**PROBLEM TO SOLVE:** Among the entries below, how many lines include "other"? Give the number alone.

**INPUT DATA:**
/-- A cart thread record (R352). -/
def threadBytes (w : Wave) (queued : Bool) : List Byte :=
  let l := (laneAt w 0).getD { id := 0 }
  let m := ((span 0 16).map (fun k => (mBit w k 0).toNat * 2 ^ k)).sum
  waveHeader w queued 1536 ++ laneBlock l ++ (span 0 64).flatMap (fun r => leBytes 4 (vGet l r).toNat)
    ++ (span 0 64).flatMap (fun k => leBytes 8 (wGet w k).toNat) ++ leBytes 2 m ++ zeros 62
    ++ (span 0 8).flatMap (fun k => leBytes 8 (mbGet w k).toNat)
    ++ (span 0 4).flatMap (fun k => logBytes w 1 k ++ zeros 40)

def memberBytes (w : Wave) (queued : Bool) : List Byte := padTo 64 (if w.cart then threadBytes w queued else waveBytes w queued)

/-- The array state of a team is no longer the initial image. -/
def usedArray (a : ArrayState) : Bool := decide (a ≠ {})

/-- A team record (R350): the members' records follow the image. -/
def teamBytes (t : Team) (subs : List Shadow) (tex : List TexSlot) (members : List (Wave × Bool)) : List Byte :=
  let kept := t.againRing.or t.again
  let image := usedArray t.arr || kept.isSome
  let list := subs.flatMap (fun h => leBytes 8 (h.region * 512) ++ leBytes 8 (h.count % 65536 + h.fmt.toNat * 65536 + h.inv.toNat * 2 ^ 19))
  let rest := padTo 4096 list ++ (if image then imageBytes { t.arr with kept } else []) ++ members.flatMap (fun p => memberBytes p.1 p.2)
  let mask (l : List Nat) : Nat := (l.map (fun i => 2 ^ i)).sum
  let slots := (span 0 8).flatMap (fun k => let x := nth {} tex k
    leBytes 8 x.addr.toNat ++ leBytes 4 x.gen.toNat ++ leBytes 4 (x.bound.toNat + 2 * x.h.toNat))
  leBytes 1 (t.cart.toNat + 2 * image.toNat + 4 * t.gang.isSome.toNat) ++ leBytes 1 members.length ++ leBytes 1 (t.rank % 16 + gangCount t % 16 * 16)
    ++ leBytes 1 (t.gw % 16 + t.gh % 16 * 16) ++ leBytes 4 t.lm ++ leBytes 4 subs.length ++ zeros 4
    ++ leBytes 8 (4096 + t.lm + rest.length) ++ leBytes 16 (mask t.bar) ++ leBytes 16 (mask t.gbar) ++ slots ++ zeros 3912
    ++ cellsRead t.mem 0 t.lm ++ rest

/-- The progress offset of an engine record: what R343 counts of the command; the bytes of a copy's granules. -/
def progressOffset (c : EngCmd) : Nat :=
  match c.ins with
  | .cpy _ _ => 4096 * c.progress
  | .cpyq _ _ => 4096 * c.progress
  | _ => c.progress

/-- The captured w operands of an engine command: the descriptor's address and the barrier, where it has a descriptor. -/
def wOperands (c : EngCmd) : List W64 :=
  match c.ins with
  | .pub _ _ => c.ops.take 2
  | .coll _ _ => c.ops.take 2
  | .bld _ _ => [nth 0 c.ops 9, nth 0 c.ops 8]
  | _ => c.ops

/-- An engine record (R353). -/
def engineBytes (s : State) (c : EngCmd) : List Byte :=
  let wid := match s.waves.find? (fun w => w.id == c.wave) with | some w => waveId w | none => 0
  leBytes 8 (cmdWords c.ins) ++ leBytes 2 c.cluster ++ leBytes 2 wid ++ leBytes 4 (nth 0 c.lanes 0) ++ leBytes 8 (progressOffset c)
    ++ (span 0 5).flatMap (fun k => leBytes 8 (nth 0 (wOperands c) k).toNat)

/-- The header page (R349). -/
def areaHeader (x : Ctx) (teams engines used : Nat) : List Byte :=
  leBytes 8 1 ++ leBytes 8 x.ctxid.toNat ++ leBytes 8 x.ptbase.toNat ++ leBytes 8 x.hwinBase.toNat ++ leBytes 8 x.hwinLimit.toNat ++ leBytes 8 x.hwinOff.toNat
    ++ leBytes 8 x.ordspill.toNat ++ leBytes 8 x.supv.toNat ++ leBytes 8 x.tvec.toNat ++ leBytes 4 teams ++ leBytes 4 engines ++ leBytes 8 used
    ++ leBytes 8 x.asked ++ leBytes 8 x.txpool.toNat ++ zeros 3992

/-- Bytes written physically, where there is HBM. -/
def physWrite (a : Nat) (bs : List Byte) (s : State) : State :=
  if decide (a + bs.length ≤ 2 ^ 39) then writeTarget (64 * homeDie a) (.loc a 1) bs s else s

/-! ### What a context has on the package -/

/-- The clusters a context works on. -/
def ctxClusters (s : State) (h : Nat) : List Nat :=
  ((s.waves.filter (fun w => w.ctx == h)).map (·.cluster) ++ (s.teams.filter (fun t => t.ctx == h && !t.retired)).map (·.cluster)
    ++ (s.clusters.filter (fun p => p.2.shadows.any (fun x => x.ctx == h) || p.2.opens.any (fun o => o.ctx == h) || p.2.releaseQ.any (fun o => o.ctx == h)
        || p.2.dispatchQ.any (fun o => o.ctx == h) || (p.2.copyQ ++ p.2.pubQ ++ p.2.collQ).any (fun e => e.ctx == h))).map (·.1)).eraseDups
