/-- An engine command with a named barrier may be accepted: lanes selected, their earlier accesses performed, the barrier there, its release free (R109, R229,
R230). -/
def EngReady (h : RG) (cb : W64) (rel : Bool) (scope : Nat) (s : State) : Prop :=
  Issues s ∧ Performed s ∧ selected s h.g h.n ≠ [] ∧ (∃ team off x, BarrierAt cb s team off x) ∧ (rel = true → Released scope s)

/-- A command is accepted: it stands last in its engine's queue with its captured operands, its event comes, the subgroup has moved on, and nothing else has
changed but in the cluster. -/
def Accepted (i : Instr) (h : RG) (s : State) (queue : Cluster → List EngCmd) (done : Instr) (ops : List W64) : Prop :=
  ∃ t, exec i s = .next t ∧ t.waves = (issueUpd id (moved 2) s).waves ∧ t.mem = s.mem ∧ t.teams = s.teams ∧ ((curWave s).cluster, done) ∈ t.agenda ∧
    queue (getCluster t (curWave s).cluster) = queue (getCluster s (curWave s).cluster) ++ [newCmd i (selected s h.g h.n) ops s] ∧
    ∀ c, c ≠ (curWave s).cluster → getCluster t c = getCluster s c

/-- Memory at an address of the issuing context: n bytes of x, lowest first, quiet at home on the issuing die (R18). -/
def Holds (s : State) (va : W64) (n pa x : Nat) : Prop :=
  InWindow s va 1 pa ∧ ∀ k < n, byteAt s (pa + k) = BitVec.ofNat 8 (x / 256 ^ k) ∧ HomeQuiet s ((curWave s).cluster / 64) (pa + k)

/-! ### The tensor array (R235 to R263) -/

/-- The issuing wave holds its cluster's array, which can take one more command at once (R240, R241, R243). -/
def Holding (g : BitVec 4) (n : Bool) (s : State) : Prop :=
  let x := getTensor s (curWave s).cluster
  Issues s ∧ selected s g n ≠ [] ∧ (curWave s).lease = .holding ∧ 0 < x.left ∧ x.ending = false ∧ seqBusy x = false ∧ x.arr.tcon = none ∧ x.arr.kept = none

/-- The array state of the issuing wave's cluster. -/
def arrayOf (s : State) : ArrayState := (getTensor s (curWave s).cluster).arr

/-- A command that the sequencer begins at once and completes (R241, R243): the lease counts it, its completion comes; memory and every other cluster's
array stay as they are. -/
def Counted (s t : State) : Prop :=
  let c := (curWave s).cluster
  (getTensor t c).left = (getTensor s c).left - 1 ∧ (getTensor t c).running = (getTensor s c).running + 1 ∧ (getTensor t c).holder = (getTensor s c).holder ∧
    (c, Instr.tensorCommandDone) ∈ t.agenda ∧ t.mem = s.mem ∧ ∀ k, k ≠ c → getTensor t k = getTensor s k

/-- n bytes of local memory at a w address of the issuing wave, in the allocation. -/
def LocalAt (s : State) (a : W64) (n team off : Nat) : Prop :=
  ∃ t, getTeam s (curWave s).team = some t ∧ t.lm ≤ 2 ^ 21 ∧ localTarget s t (a.toNat % 2 ^ 32) n = some (team, off)

/-- The little-endian number of n bytes of local memory. -/
def localNum (s : State) (team off n : Nat) : Nat := leNat ((span off n).map (localByte s team))

/-- Element k of row i of operand A, as a value (R238, R250). -/
def rowValue (s : State) (team off stride ty i k : Nat) : FVal :=
  let b := if ty < 2 then 1 else 2
  unpackF (opFmt ty) (localNum s team (off + i * stride + b * k) b)

/-- Element k of column j of a latch, as a value: floats by their format, weights as integers (R238, R249). -/
def colValue (l : Latch) (j k : Nat) : FVal :=
  let b := if l.ty = 5 then 4 else if l.ty = 2 ∨ l.ty = 3 then 16 else 8
  let e := ((nth [] l.cols j).getD (k * b / 32) 0).toNat / 2 ^ (k * b % 32) % 2 ^ b
  if l.ty = 4 ∨ l.ty = 5 then ofInt (e : Int) else unpackF (opFmt l.ty) e

/-- A multiply step with its shape word: the accumulator's elements of its rows and columns take the result, every other element stays (R251). -/
def MultiplyDone (i : Instr) (h : RG) (ty half : Nat) (kind : MulKind) (s : State) (team off : Nat) : Prop :=
  let sh := wGet (curWave s) h.b.toNat
  let l := latchOf (arrayOf s) half
  ∃ t, exec i s = .next t ∧ t.waves = (issueUpd id (moved 2) s).waves ∧ t.teams = s.teams ∧ Counted s t ∧
    ∀ d r c, r < 128 → c < 128 → accGet (arrayOf t) d r c =
      if d = h.d.toNat ∧ shROW sh ≤ r ∧ r < shROW sh + shM sh ∧ shCOL sh ≤ c ∧ c < shCOL sh + l.nw
      then BitVec.ofNat 32 (mulElem kind (shKCH sh) (c - shCOL sh) (rowValue s team off (shSTRIDE sh) ty (r - shROW sh)) (colValue l (c - shCOL sh))
        (if h.x then 0 else (accGet (arrayOf s) d r c).toNat))
      else accGet (arrayOf s) d r c

/-- The checks that the multiply steps share hold: extents, latch, alignment, pairing, and the rows of A in local memory (R247, R250). -/
def MulFits (h : RG) (ty half pos : Nat) (affine : Bool) (s : State) (team off : Nat) : Prop :=
  let sh := wGet (curWave s) h.b.toNat
  let l := latchOf (arrayOf s) half
  let b := if ty < 2 then 1 else 2
  Holding h.g h.n s ∧ Performed s ∧ ty < 4 ∧ 1 ≤ shM sh ∧ shM sh ≤ 128 ∧ 1 ≤ l.nw ∧ shROW sh + shM sh ≤ 128 ∧ shCOL sh + l.nw ≤ 128 ∧ shSTRIDE sh % b = 0 ∧
    pairOk affine ty l.ty = true ∧ (wGet (curWave s) h.a.toNat).toNat % b = 0 ∧
    LocalAt s (wGet (curWave s) h.a.toNat) ((shM sh - 1) * shSTRIDE sh + pos * shKCH sh * b) team off

/-- What a multiply step of a contraction multiplies by (R252, R253, R259), for columns j0 on of shard `sh`: valid scale entries of the step's tag, 2:4 metadata with no bad
nibble, a bitmap word, or nothing more. -/
def StepKind (s : State) (tm : Team) (f : TconF) (x : ArrayState) (e kb j0 sh nw nch : Nat) (kind : MulKind) : Prop :=
  let g := 32 * 2 ^ f.gsz
  let m := f.mlm + e * f.mgs + kb * f.mks
  if f.bfmt = 4 ∨ f.bfmt = 5 then
    let es := (span 0 nw).flatMap (fun j => (span 0 (32 * nch / g)).map (fun k => f.sb + e * f.n * f.k / g + j0 * (f.k / g) + kb * 128 / g + j * (f.k / g) + k))
    (∀ i ∈ es, ∃ y : W32, x.scale.find? (fun q => q.1 == i) = some (i, y) ∧ y.extractLsb' 24 8 = BitVec.ofNat 8 (f.seq0 + e)) ∧ kind = .affine g (es.map (aget 0 x.scale))
  else if f.bsp = 1 then ∃ team mo, localTarget s tm (m + 32 * j0) (32 * (nw - 1) + 8 * nch) = some (team, mo) ∧
    (∀ j < nw, ∀ k < 16 * nch, let nib := localNum s team (mo + 32 * j + k / 2) 1 / 2 ^ (4 * (k % 2)) % 16
      nib % 4 ≠ nib / 4) ∧
    kind = .sparse ((span 0 nw).map (fun j => localNum s team (mo + 32 * j) (8 * nch)))
  else if f.bsp = 2 then ∃ team mo, localTarget s tm (m + 8 * sh) 8 = some (team, mo) ∧ kind = .bitmap (localNum s team mo 8)
  else kind = .dense

/-- The array of the cluster at the site runs a contraction, which stands at a step (R259). -/
def AtStep (s : State) (r : TconRun) (tm : Team) (st : TStep) : Prop :=
  let f := tconF (leNat r.block)
  let g := tconGang f tm
  (getTensor s s.site).arr.tcon = some r ∧ r.suspended = false ∧ (getTensor s s.site).ringCmd = none ∧ r.cmd.cluster = s.site ∧ getTeam s r.cmd.team = some tm ∧
    tm.lm ≤ 2 ^ 21 ∧ (tconSteps f r.counts g.1 g.2)[r.next]? = some st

**THE COMPLETED TASK:** 2